*TASK DESCRIPTION*.
Set out exactly, line by line, the stretch of data below that begins at the line containing "(bk : Nat) (hk" and ends at the line containing "unfold State.settleAct", with both ends kept.

(Dataset entries)
-- ==== Sys2Proof/Laws/Keeps0.lean ====
section
/-! SUPPORT. What every operation does: it leaves the queue alone, keeps the canonical form, and changes only the parts
named in its lemma's last hypotheses. The relation, its closure properties, and the single updates. -/

set_option Elab.async false

namespace Sys2Proof.Machine

/-- The state `t` has the queue of `s`, its maps are canonical where those of `s` are, and it differs from `s` only in
the parts of `F`. -/
structure Keeps (F : Part → Prop) (s t : State) : Prop where
  pending : t.pending = s.pending
  wf : s.wf = true → t.wf = true
  frame : ∀ p, F p ∨ State.same p s t

/-- The same of what an outcome, an option, a result or a command's own part holds. -/
structure KeepsO (F : Part → Prop) (s : State) (o : Host.Outcome State Fault Refusal) : Prop where
  out : ∀ t, o = .next t → Keeps F s t
structure KeepsM (F : Part → Prop) (s : State) (o : Option State) : Prop where
  out : ∀ t, o = some t → Keeps F s t
structure KeepsE {ε : Type} (F : Part → Prop) (s : State) (o : Except ε State) : Prop where
  out : ∀ t, o = .ok t → Keeps F s t
def KeepsR (F : Part → Prop) (s : State) : Res → Prop
  | .refuse _ _ => True
  | .fail _ _ t | .ok _ t | .pend _ t => Keeps F s t

variable {F : Part → Prop}

theorem State.same_rfl (p : Part) (s : State) : State.same p s s := by cases p <;> rfl

theorem State.same_trans {p : Part} {s t u : State} (a : State.same p s t) (b : State.same p t u) : State.same p s u := by
  cases p <;> exact Eq.trans b a

theorem Keeps.refl (s : State) : Keeps F s s := ⟨rfl, id, fun p => .inr (State.same_rfl p s)⟩

theorem Keeps.trans {s t u : State} (a : Keeps F s t) (b : Keeps F t u) : Keeps F s u :=
  ⟨b.pending.trans a.pending, fun h => b.wf (a.wf h), fun p =>
    (a.frame p).elim .inl fun x => (b.frame p).elim .inl fun y => .inr (State.same_trans x y)⟩

theorem Keeps.letS {s e : State} {b : State → State} (h : Keeps F s e) (hb : ∀ x, Keeps F s x → Keeps F s (b x)) :
    Keeps F s (let x := e; b x) := hb e h

theorem Keeps.of_eq {s0 a t : State} (h0 : t.pending = a.pending) (h1 : t.mem = a.mem) (h2 : t.regs = a.regs)
    (h3 : t.live = a.live) (h4 : t.beads = a.beads) (hf : ∀ p, F p ∨ State.same p a t) (h : Keeps F s0 a) : Keeps F s0 t := by
  refine ⟨h0.trans h.pending, fun w => ?_, fun p =>
    (h.frame p).elim .inl fun x => (hf p).elim .inl fun y => .inr (State.same_trans x y)⟩
  have := h.wf w
  simpa [State.wf, h1, h2, h3, h4] using this
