-- ==== Sys2Proof/Laws/Keeps2.lean ====
section
/-! SUPPORT. Every operation and meaning of Operands, Routes, Packets, Flags, Strokes, Sequencer, Tally, Vector, Fabric:
it leaves the queue alone, keeps the maps canonical, and changes only the parts its lemma names. -/

set_option Elab.async false

namespace Sys2Proof.Machine

theorem State.writeAct_k {F : Part → Prop} {s0 : State} (s : State) (bk o : Nat) (w : Word) (hk : Keeps F s0 s)
    (h_regs : F .regs := by assumption)
    (h_boards : F .boards := by assumption) : Keeps F s0 (State.writeAct s bk o w) := by
  unfold State.writeAct
  try dsimp only
  with_reducible repeat' first
      | assumption | intro _ | apply Keeps.ite | apply State.setBoard_k | apply State.setAct_k | split
      | fail_if_no_progress (refine Keeps.upd ?_) | dsimp only

theorem State.settleAct_k {F : Part → Prop} {s0 : State} (s : State) (bk : Nat) (hk : Keeps F s0 s)
    (h_regs : F .regs := by assumption)
    (h_boards : F .boards := by assumption) : Keeps F s0 (State.settleAct s bk) := by
  unfold State.settleAct
  try dsimp only
  with_reducible repeat' first
      | assumption | intro _ | apply Keeps.ite | apply State.setBoard_k | apply State.setAct_k | apply KeepsM.foldl
      | apply Keeps.foldl | apply Keeps.foldl_fst | split | (refine Keeps.of_fst (by assumption) ?_)
      | fail_if_no_progress (refine Keeps.upd ?_) | dsimp only

theorem State.jobFault_k {F : Part → Prop} {s0 : State} (s : State) (j status : Nat) (hk : Keeps F s0 s)
    (h_wk : F .wk := by assumption) : Keeps F s0 (State.jobFault s j status) := by
  unfold State.jobFault
  with_reducible repeat' first | assumption | apply State.modJob_k

theorem State.boardFault_k {F : Part → Prop} {s0 : State} (s : State) (bk code pc job : Nat) (hk : Keeps F s0 s)
    (h_evlog : F .evlog := by assumption) (h_boards : F .boards := by assumption)
    (h_wk : F .wk := by assumption) : Keeps F s0 (State.boardFault s bk code pc job) := by
  unfold State.boardFault
  with_reducible repeat' first | assumption | apply State.setBoard_k | apply State.log_k | apply State.jobFault_k

theorem State.eccFault_k {F : Part → Prop} {s0 : State} (s : State) (bk : Nat) (e : SbEntry) (ecc : Bool) (hk : Keeps F s0 s)
    (h_evlog : F .evlog := by assumption) (h_boards : F .boards := by assumption)
    (h_wk : F .wk := by assumption) : KeepsM F s0 (State.eccFault s bk e ecc) := by
  unfold State.eccFault
  with_reducible repeat' first | assumption | apply KeepsM.none | apply KeepsM.some | apply State.boardFault_k | split

theorem State.addCounts_k {F : Part → Prop} {s0 : State} (s : State) (j : Nat) (c : Counts) (hk : Keeps F s0 s)
    (h_wk : F .wk := by assumption) : Keeps F s0 (State.addCounts s j c) := by
  unfold State.addCounts
  with_reducible repeat' first | assumption | apply State.modJob_k

theorem State.setEntry_k {F : Part → Prop} {s0 : State} (s : State) (bk : Nat) (e : SbEntry) (hk : Keeps F s0 s)
    (h_boards : F .boards := by assumption) : Keeps F s0 (State.setEntry s bk e) := by
  unfold State.setEntry
  try dsimp only
  with_reducible repeat' first
      | assumption | intro _ | apply Keeps.ite | apply State.setBoard_k | apply KeepsM.getD | apply KeepsM.foldl
      | apply KeepsM.bind | apply Keeps.foldl | apply Keeps.foldl_fst | split
      | (refine Keeps.of_fst (by assumption) ?_) | (refine KeepsM.get (by assumption) ?_)
      | (refine KeepsE.get (by assumption) ?_) | fail_if_no_progress (refine Keeps.upd ?_) | dsimp only

theorem State.setLinkState_k {F : Part → Prop} {s0 : State} (s : State) (k n : Nat) (hk : Keeps F s0 s)
    (h_regs : F .regs := by assumption) : Keeps F s0 (State.setLinkState s k n) := by
  unfold State.setLinkState
  with_reducible repeat' first | assumption | apply State.setReg_k

theorem State.putLink_k {F : Part → Prop} {s0 : State} (s : State) (k : Nat) (x : Link) (hk : Keeps F s0 s)
    (h_regs : F .regs := by assumption) (h_fb : F .fb := by assumption) : Keeps F s0 (State.putLink s k x) := by
  unfold State.putLink
  with_reducible repeat' first | assumption | apply State.setReg_k | apply State.setLink_k

theorem State.linkPush_k {F : Part → Prop} {s0 : State} (s : State) (k : Nat) (p : Pkt) (hk : Keeps F s0 s)
    (h_regs : F .regs := by assumption) (h_fb : F .fb := by assumption) : Keeps F s0 (State.linkPush s k p) := by
  unfold State.linkPush
  try dsimp only
  with_reducible repeat' first
      | assumption | intro _ | apply Keeps.ite | apply State.bump_k | apply State.setLinkState_k
      | apply State.putLink_k | apply KeepsM.getD | apply KeepsM.foldl | apply KeepsM.bind | apply Keeps.foldl
      | apply Keeps.foldl_fst | split | (refine Keeps.of_fst (by assumption) ?_)
      | (refine KeepsM.get (by assumption) ?_) | (refine KeepsE.get (by assumption) ?_)
      | fail_if_no_progress (refine Keeps.upd ?_) | dsimp only

theorem State.cross_k {F : Part → Prop} {s0 : State} (p : Pkt) (ks : List Nat) (s : State) (hk : Keeps F s0 s)
    (h_regs : F .regs := by assumption) (h_fb : F .fb := by assumption) : Keeps F s0 (State.cross p ks s) := by
  induction ks generalizing s with
  | nil => exact Keeps.upd hk
  | cons k r ih =>
    unfold State.cross
    with_reducible repeat' first | assumption | apply ih | apply State.linkPush_k | apply State.setLink_k | split

theorem State.overLinks_k {F : Part → Prop} {s0 : State} (s : State) (p : Pkt) (hk : Keeps F s0 s)
    (h_regs : F .regs := by assumption) (h_fb : F .fb := by assumption) : Keeps F s0 (State.overLinks s p) := by
  unfold State.overLinks
  try dsimp only
  with_reducible repeat' first
      | assumption | apply State.cross_k | intro _ | apply Keeps.ite | apply KeepsM.getD | apply KeepsM.foldl
      | apply KeepsM.bind | apply Keeps.foldl | apply Keeps.foldl_fst | split
      | (refine Keeps.of_fst (by assumption) ?_) | (refine KeepsM.get (by assumption) ?_)
      | (refine KeepsE.get (by assumption) ?_) | fail_if_no_progress (refine Keeps.upd ?_) | dsimp only

theorem State.onFrom_k {F : Part → Prop} {s0 : State} (s : State) (k : Nat) (p : Pkt) (hk : Keeps F s0 s)
    (h_regs : F .regs := by assumption) (h_fb : F .fb := by assumption) : Keeps F s0 (State.onFrom s k p) := by
  unfold State.onFrom
  try dsimp only
  with_reducible repeat' first
      | assumption | apply State.cross_k | intro _ | apply Keeps.ite | apply KeepsM.getD | apply KeepsM.foldl
      | apply KeepsM.bind | apply Keeps.foldl | apply Keeps.foldl_fst | split
      | (refine Keeps.of_fst (by assumption) ?_) | (refine KeepsM.get (by assumption) ?_)
      | (refine KeepsE.get (by assumption) ?_) | fail_if_no_progress (refine Keeps.upd ?_) | dsimp only

theorem State.launch_k {F : Part → Prop} {s0 : State} (s : State) (p : Pkt) (hk : Keeps F s0 s)
    (h_regs : F .regs := by assumption) (h_fb : F .fb := by assumption) : Keeps F s0 (State.launch s p) := by
  unfold State.launch
  try dsimp only
  with_reducible repeat' first
      | assumption | intro _ | apply Keeps.ite | apply State.overLinks_k | apply KeepsM.getD | apply KeepsM.foldl
      | apply KeepsM.bind | apply Keeps.foldl | apply Keeps.foldl_fst | split
      | (refine Keeps.of_fst (by assumption) ?_) | (refine KeepsM.get (by assumption) ?_)
      | (refine KeepsE.get (by assumption) ?_) | fail_if_no_progress (refine Keeps.upd ?_) | dsimp only

theorem State.reinject_k {F : Part → Prop} {s0 : State} (n k : Nat) (s : State) (hk : Keeps F s0 s)
    (h_regs : F .regs := by assumption) (h_fb : F .fb := by assumption) : Keeps F s0 (State.reinject n k s) := by
  induction n generalizing s with
  | zero => exact hk
  | succ n ih =>
    unfold State.reinject
    with_reducible repeat' first
        | assumption | apply ih | apply State.bump_k | apply State.putLink_k | apply State.setLink_k | split

theorem State.release_k {F : Part → Prop} {s0 : State} (s : State) (k : Nat) (hk : Keeps F s0 s)
    (h_regs : F .regs := by assumption) (h_fb : F .fb := by assumption) : Keeps F s0 (State.release s k) := by
  unfold State.release
  exact Keeps.foldl (fun t x h => State.onFrom_k _ _ _ h) (State.setLink_k _ _ (State.reinject_k _ _ _ hk))

theorem State.flow_k {F : Part → Prop} {s0 : State} (s : State) (hk : Keeps F s0 s)
    (h_regs : F .regs := by assumption) (h_fb : F .fb := by assumption) : Keeps F s0 (State.flow s) := by
  unfold State.flow
  try dsimp only
  with_reducible repeat' first
      | assumption | intro _ | apply Keeps.ite | apply State.launch_k | apply KeepsM.getD | apply KeepsM.foldl
      | apply KeepsM.bind | apply Keeps.foldl | apply Keeps.foldl_fst | split
      | (refine Keeps.of_fst (by assumption) ?_) | (refine KeepsM.get (by assumption) ?_)
      | (refine KeepsE.get (by assumption) ?_) | fail_if_no_progress (refine Keeps.upd ?_) | dsimp only
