theorem State.modeFromRecord_k {F : Part → Prop} {s0 : State} (s : State) (fk : Nat) (hk : Keeps F s0 s)
    (h_evlog : F .evlog := by assumption) (h_regs : F .regs := by assumption) (h_live : F .live := by assumption)
    (h_frames : F .frames := by assumption) : Keeps F s0 (State.modeFromRecord s fk) := by
  unfold State.modeFromRecord
  try dsimp only
  with_reducible repeat' first
      | assumption | intro _ | apply Keeps.ite | apply State.setReg_k | apply State.setFrame_k
      | apply State.applyCommit_k | apply KeepsM.getD | apply KeepsM.foldl | apply KeepsM.bind | apply Keeps.foldl
      | apply Keeps.foldl_fst | split | (refine Keeps.of_fst (by assumption) ?_)
      | (refine KeepsM.get (by assumption) ?_) | (refine KeepsE.get (by assumption) ?_)
      | fail_if_no_progress (refine Keeps.upd ?_) | dsimp only

theorem State.finishLoad_k {F : Part → Prop} {s0 : State} (s : State) (slot : Nat) (hk : Keeps F s0 s)
    (h_sent : F .sent := by assumption) (h_evlog : F .evlog := by assumption) (h_regs : F .regs := by assumption)
    (h_live : F .live := by assumption) (h_mem : F .mem := by assumption) (h_frames : F .frames := by assumption)
    (h_boards : F .boards := by assumption) (h_hl : F .hl := by assumption) (h_wk : F .wk := by assumption)
    (h_lg : F .lg := by assumption) (h_sv : F .sv := by assumption) : Keeps F s0 (State.finishLoad s slot) := by
  unfold State.finishLoad
  try dsimp only
  with_reducible repeat' first
      | assumption | intro _ | apply Keeps.ite | apply State.saveRecord_k | apply State.publish_k
      | apply State.loadBoard_k | apply State.copyConfig_k | apply State.setScoreSt_k | apply KeepsM.getD
      | apply KeepsM.foldl | apply KeepsM.bind | apply Keeps.foldl | apply Keeps.foldl_fst | split
      | (refine Keeps.of_fst (by assumption) ?_) | (refine KeepsM.get (by assumption) ?_)
      | (refine KeepsE.get (by assumption) ?_) | fail_if_no_progress (refine Keeps.upd ?_) | dsimp only

theorem State.loadOn_k {F : Part → Prop} {s0 : State} (s : State) (slot : Nat) (hk : Keeps F s0 s)
    (h_sent : F .sent := by assumption) (h_evlog : F .evlog := by assumption) (h_regs : F .regs := by assumption)
    (h_live : F .live := by assumption) (h_mem : F .mem := by assumption) (h_frames : F .frames := by assumption)
    (h_boards : F .boards := by assumption) (h_dies : F .dies := by assumption) (h_hl : F .hl := by assumption)
    (h_wk : F .wk := by assumption) (h_lg : F .lg := by assumption)
    (h_sv : F .sv := by assumption) : Keeps F s0 (State.loadOn s slot) := by
  unfold State.loadOn
  try dsimp only
  with_reducible repeat' first
      | assumption | intro _ | apply Keeps.ite | apply State.setScore_k | apply State.finish_k | apply State.unpend_k
      | apply State.nextPlane_k | apply State.finishLoad_k | apply KeepsM.getD | apply KeepsM.foldl
      | apply KeepsM.bind | apply Keeps.foldl | apply Keeps.foldl_fst | split
      | (refine Keeps.of_fst (by assumption) ?_) | (refine KeepsM.get (by assumption) ?_)
      | (refine KeepsE.get (by assumption) ?_) | fail_if_no_progress (refine Keeps.upd ?_) | dsimp only

theorem State.claim_k {F : Part → Prop} {s0 : State} (s : State) (slot : Nat) (kept : Bool) (hk : Keeps F s0 s)
    (h_frames : F .frames := by assumption) (h_boards : F .boards := by assumption)
    (h_wk : F .wk := by assumption) : KeepsE F s0 (State.claim s slot kept) := by
  unfold State.claim
  try dsimp only
  with_reducible repeat' first
      | assumption | intro _ | apply KeepsE.ite | apply KeepsE.error | apply KeepsE.ok | apply State.setFrame_k
      | apply State.setBoard_k | apply State.setScore_k | apply State.placeKv_k | apply State.placeFrames_k
      | apply KeepsM.foldl | apply Keeps.foldl | apply Keeps.foldl_fst | split
      | (refine Keeps.of_fst (by assumption) ?_) | (refine KeepsM.get (by assumption) ?_)
      | (refine KeepsE.get (by assumption) ?_) | fail_if_no_progress (refine Keeps.upd ?_) | dsimp only

theorem State.openFrames_k {F : Part → Prop} {s0 : State} (s : State) (slot : Nat) (kept : Bool) (hk : Keeps F s0 s)
    (h_evlog : F .evlog := by assumption) (h_regs : F .regs := by assumption) (h_live : F .live := by assumption)
    (h_frames : F .frames := by assumption)
    (h_dies : F .dies := by assumption) : Keeps F s0 (State.openFrames s slot kept) := by
  unfold State.openFrames
  try dsimp only
  with_reducible repeat' first
      | assumption | intro _ | apply Keeps.ite | apply State.setFrame_k | apply State.dropVisit_k
      | apply State.throughRepair_k | apply State.modeFromRecord_k | apply KeepsM.getD | apply KeepsM.foldl
      | apply KeepsM.bind | apply Keeps.foldl | apply Keeps.foldl_fst | split
      | (refine Keeps.of_fst (by assumption) ?_) | (refine KeepsM.get (by assumption) ?_)
      | (refine KeepsE.get (by assumption) ?_) | fail_if_no_progress (refine Keeps.upd ?_) | dsimp only

theorem execScoreLoad_k {F : Part → Prop} {s0 : State} (r : Req) (f : ScoreFile) (sig : Bool) (s : State) (hk : Keeps F s0 s)
    (h_fresh : F .fresh := by assumption) (h_sent : F .sent := by assumption) (h_evlog : F .evlog := by assumption)
    (h_regs : F .regs := by assumption) (h_live : F .live := by assumption) (h_mem : F .mem := by assumption)
    (h_frames : F .frames := by assumption) (h_boards : F .boards := by assumption)
    (h_dies : F .dies := by assumption) (h_pw : F .pw := by assumption) (h_hl : F .hl := by assumption)
    (h_wk : F .wk := by assumption) (h_fb : F .fb := by assumption) (h_lg : F .lg := by assumption)
    (h_sv : F .sv := by assumption) : KeepsO F s0 (execScoreLoad r f sig s) := by
  unfold execScoreLoad
  try dsimp only
  with_reducible repeat' first
      | assumption | exact fun _ => by assumption | exact fun h => absurd h Bool.false_ne_true | intro _
      | apply Keeps.ite | apply KeepsO.ite | apply KeepsO.next | apply KeepsR.ite | apply KeepsR.refuse
      | apply KeepsR.fail | apply KeepsR.ok | apply KeepsR.pend | apply State.bump_k | apply State.setScore_k
      | apply State.take_k | apply State.event_k | apply State.command_k | apply State.releaseScore_k
      | apply State.saveRecord_k | apply State.finishLoad_k | apply State.loadOn_k | apply State.claim_k
      | apply State.openFrames_k | apply KeepsM.getD | apply KeepsM.foldl | apply KeepsM.bind | apply Keeps.foldl
      | apply Keeps.foldl_fst | split | (refine Keeps.of_fst (by assumption) ?_)
      | (refine KeepsM.get (by assumption) ?_) | (refine KeepsE.get (by assumption) ?_)
      | fail_if_no_progress (refine Keeps.upd ?_) | dsimp only

theorem State.settleLoad_k {F : Part → Prop} {s0 : State} (s : State) (fk : Nat) (hk : Keeps F s0 s)
    (h_sent : F .sent := by assumption) (h_evlog : F .evlog := by assumption) (h_regs : F .regs := by assumption)
    (h_live : F .live := by assumption) (h_mem : F .mem := by assumption) (h_frames : F .frames := by assumption)
    (h_boards : F .boards := by assumption) (h_dies : F .dies := by assumption) (h_hl : F .hl := by assumption)
    (h_wk : F .wk := by assumption) (h_lg : F .lg := by assumption)
    (h_sv : F .sv := by assumption) : Keeps F s0 (State.settleLoad s fk) := by
  unfold State.settleLoad
  try dsimp only
  with_reducible repeat' first
      | assumption | intro _ | apply Keeps.ite | apply State.loadOn_k | apply KeepsM.getD | apply KeepsM.foldl
      | apply KeepsM.bind | apply Keeps.foldl | apply Keeps.foldl_fst | split
      | (refine Keeps.of_fst (by assumption) ?_) | (refine KeepsM.get (by assumption) ?_)
      | (refine KeepsE.get (by assumption) ?_) | fail_if_no_progress (refine Keeps.upd ?_) | dsimp only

*WRITTEN RESPONSE*.
theorem State.settleAct_k {F : Part → Prop} {s0 : State} (s : State) (bk : Nat) (hk : Keeps F s0 s)
    (h_regs : F .regs := by assumption)
    (h_boards : F .boards := by assumption) : Keeps F s0 (State.settleAct s bk) := by
  unfold State.settleAct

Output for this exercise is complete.